The Issue: Denver Officer Punished For Role In Tragic No-Knock Raid

Our View: Official Explanation Is Baffling

The Denver manager of safety describes the decision to keep Joseph Bini on
the city's police force almost as an act of courage. "Politically, it would
be very expedient for us to terminate Officer Bini," Ari Zavaras says. "I
have never operated that way in 35 years and I'm not going to start making
someone a scapegoat now."

Zavaras is certainly correct that terminating Bini would have saved the
Webb administration from a good deal of public criticism. Yet a decision
doesn't merit praise just because it courts controversy. So while we
respect Zavaras' resolve to do what he considers right, we still consider
the decision to be wrong. Bini shouldn't be allowed back on the force.

The inescapable fact is that Bini signed an affidavit in which he stated
that he "observed the informant make his/her way on foot to the location in
question" -- that location being a house on High Street in which a drug
deal was supposed to have occurred.

But the statement in the affidavit is false. The officer did not observe
the informant make his way to that location. Police were nearby when the
informant was supposed to have purchased drugs, but they relied on him to
give them the address -- and there was a fatal miscommunication. An
innocent man died after a SWAT team crashed into the wrong house.
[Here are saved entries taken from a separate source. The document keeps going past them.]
/-- An owner's age at a landing against its limit (R334). -/
def State.ageCheck (s : State) (o : Nat) (flight : Nat) : State :=
  let w := s.bufOwner o
  let age := match s.oldest w with
    | some f => flight - f
    | none => 0
  let tooOld := w.ageLimit != 0 && decide (w.ageLimit < age) && (s.oldest w).isSome
  if tooOld && !w.alarm then
    let s := (s.setBufOwner o { w with alarm := true }).raise Fld.BPM_STATUS_ALARM
    let s := if s.bpm.alarms.length < 64 then { s with bpm := { s.bpm with alarms := s.bpm.alarms ++ [o] } } else s.raise Fld.BPM_STATUS_ALARM_OVF
    let body := leBytes 28 s.free
    let s := s.drawn
    let s := if w.fn < 8192 ∧ !s.isOwner w.fn then s.event w.fn 0x02 body else s
    (s.eventOwner 0x02 body).almDev 0x0903 (leBytes 4 (s.ownerHandle o) ++ leBytes 4 age ++ leBytes 8 ((s.oldest w).getD 0))
  else if !tooOld && w.alarm then s.setBufOwner o { w with alarm := false }
  else s

/-- AGE_CHECK at a landing (R334): a changed SPAN_LOG2, bucket roll-over, then each owner's age. -/
def State.ageLand (s : State) (flight : Nat) : State :=
  let span := s.fld Fld.BPM_CFG_SPAN_LOG2
  let s := if span = s.bpm.span then s
    else { s with bpm := { s.bpm with span := span, owners := s.bpm.owners.map (fun (e : Nat × BufOwner) => (e.1, e.2.bucketsToOld s.bpm.span)) } }
  let p := flight / 2 ^ s.bpm.span
  let s := { s with bpm := { s.bpm with owners := s.bpm.owners.map (fun (e : Nat × BufOwner) => (e.1, e.2.rollTo p s.bpm.span)) } }
  s.bpm.owners.foldl (fun (s : State) e => s.ageCheck e.1 flight) s

/-- BPM_ALARM_NEXT_READ (R334): the head of the queue of alarmed owners leaves it. -/
def execBpmAlarmNextRead (who : Who) (s : State) : Answer :=
  let a := Reg.addr .BPM_ALARM_NEXT 0 0
  match s.bpm.alarms with
  | [] => .next (s.answer who a 0)
  | o :: t => .next (({ s with bpm := { s.bpm with alarms := t } }).answer who a (2 ^ 31 + t.length * 2 ^ 16 + o))

end Sys2Proof.Machine
end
Would that man be alive today if the affidavit had admitted that no officer
actually observed the informant at 3738 High St.? Would a judge still have
issued a no-knock warrant for that address? We don't know, but the point is
that the standard for a no-knock raid is supposed to be rigorous, involving
the next-best thing to absolute certainty on the part of police. Yet police
in this case adopted a casual attitude toward the evidence and then
concealed the resulting uncertainty from a judge.

What does Zavaras mean when he says a three-month suspension for Bini is
enough because the department "has to step up and accept its share of what
happened"? Is he suggesting it was the norm for officers to sign statements
presented to a judge that they knew to be a stretch of the truth?

Actually, Zavaras went beyond saying the punishment is fair. He said it is
severe -- "way off the charts for similar situations." If so, the charts
need revision. In the civilian world, false testimony that resulted in an
innocent man's death is the sort of thing that could land the culprit in
prison.

Of course, neither Zavaras nor Chief Gerald Whitman bear responsibility for
the lax no-knock standards of the past, and they are to be commended for
tightening up procedures for such raids. We just hope Bini's punishment
isn't a sign of the sort of discipline to come in future cases.

One more thing: Ever since the shooting of Ismael Mena, Denver officials
have occasionally resorted to blaming the victim for his own death. We
thought this line of argument had been shelved, but John Wyckoff of the
Denver Police Protective Association revived it again this week.

"This is a tragedy for the Mena family and the police department," Wyckoff
said, "but Mr. Mena would still be alive today if he didn't have a gun and
if he had not fired it."

Thanks for reminding us why the public should be relieved that Denver
police reduced their number of no-knock raids from 129 in 1999 to 42 in
2000. If Wyckoff's view is at all common in the force, perhaps the only
safe number of no-knock raids is zero.